Using the data below, work out how many lines contain the word "insWrite", then state that number without comment.

Collected data entries:
══════════════════════════════

/-- One access of R231's loop for the voxel u of the lane under way. Steps 0 and 1 read the child bit and cptr, 2 takes the
lock, 3 reads the child bit again, 4 takes room in the pool, 5 and 6 read the slot's tile, 7 and 8 store the node and cptr, 9
sets the child bit after a release, 10 frees the lock; 11 and 12 free it where there is a child already and where the pool is
used up; at level 0 the leaf's origin is checked, and the lane has allocated the leaf if it is the node that it made last. A
child bit that reads as 1 is an acquire (R222). -/
def State.insertStep (s : State) (w : Who) (desc : Nat) (u : Nat × Nat × Nat) (r : Insert) : Tree Insert :=
  let dd := r.desc.toNat
  let fmt := (treeHead dd).fmt
  let i := slotOf r.lv u
  let c := lvSlots r.lv
  let bit := 2 ^ (i % 64)
  let child := ptrAdd r.node (8 * (i / 64))
  let lock := ptrAdd r.node (offLock c + 8 * (i / 64))
  let step := fun (p : Nat) => { r with phase := p, blocked := false }
  let isSet := fun (v : Nat) => decide (v / bit % 2 = 1)
  let free := s.insAtomic w lock 0x19A (2 ^ 64 - 1 - bit) (fun x => x - (x &&& bit))
  if r.lv = 0 then match s.insRead w r.node 12 with
    | .error e => .error e
    | .ok (v, s) =>
      if (field v 0 32, field v 32 32, field v 64 32) = leafOrigin u then
        .ok (r.answer (if r.cnt ≠ 0 && r.node = r.new then 1 else 0) (nodePtr (field dd 256 64) r.node), s)
      else .error (.bad 600 eBadnode r.node s)
  else match r.phase with
    | 0 => match s.insRead w child 8 with
      | .error e => .error e
      | .ok (v, s) => .ok ({ r with phase := if isSet v then 1 else 2 }, if isSet v && !w.fab then s.acquireL1 w.core else s)
    | 1 => match s.insRead w (ptrAdd r.node (offCptr c i)) 8 with
      | .error e => .error e
      | .ok (p, s) =>
        if p % 128 ≠ 0 then .error (.bad 600 eBadnode r.node s)
        else .ok ({ step 0 with lv := r.lv - 1, node := p }, s)
    | 2 => match s.insAtomic w lock 0x19B bit (fun x => x ||| bit) with
      | .error e => .error e
      | .ok (old, s) => .ok (if isSet old then { r with phase := 0, blocked := true } else step 3, s)
    | 3 => match s.insRead w child 8 with
      | .error e => .error e
      | .ok (v, s) => .ok (step (if isSet v then 11 else 4), if isSet v && !w.fab then s.acquireL1 w.core else s)
    | 4 =>
      let sz := nodeBytes (r.lv - 1) fmt
      match s.insAtomic w (ptrAdd desc 48) 0x195 sz (fun x => x + sz) with
      | .error e => .error e
      | .ok (a, s) =>
        .ok (if field dd 320 64 < a + sz then step 12 else { step 5 with new := nodePtr (field dd 256 64) a }, s)
    | 5 => match s.insRead w (ptrAdd r.node (offTile c + 8 * (i / 64))) 8 with
      | .error e => .error e
      | .ok (v, s) => .ok (if isSet v then step 6 else { step 7 with tile := none }, s)
    | 6 => match s.insRead w (ptrAdd r.node (offTval c i)) 8 with
      | .error e => .error e
      | .ok (t, s) => .ok ({ step 7 with tile := some t }, s)
    | 7 => match s.insWrite w r.new (newNode (r.lv - 1) fmt (slotCorner r.lv u) r.tile) with
      | .error e => .error e
      | .ok (_, s) => .ok (step 8, s)
    | 8 => match s.insWrite w (ptrAdd r.node (offCptr c i)) (toBytes 8 r.new) with
      | .error e => .error e
      | .ok (_, s) => .ok (step 9, if w.fab then s else s.releaseL1 w.core)
    | 9 => match s.insAtomic w child 0x19B bit (fun x => x ||| bit) with
      | .error e => .error e
      | .ok (_, s) => .ok (step 10, s)
    | 10 => match free with
      | .error e => .error e
      | .ok (_, s) => .ok ({ step 0 with lv := r.lv - 1, node := r.new, cnt := r.cnt + 1 }, s)
    | 11 => match free with
      | .error e => .error e
      | .ok (_, s) => .ok (step 1, s)
    | _ => match free with
      | .error e => .error e
      | .ok (_, s) => .ok (r.answer 2 0, s)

══════════════════════════════

- **Answer to this exercise**
2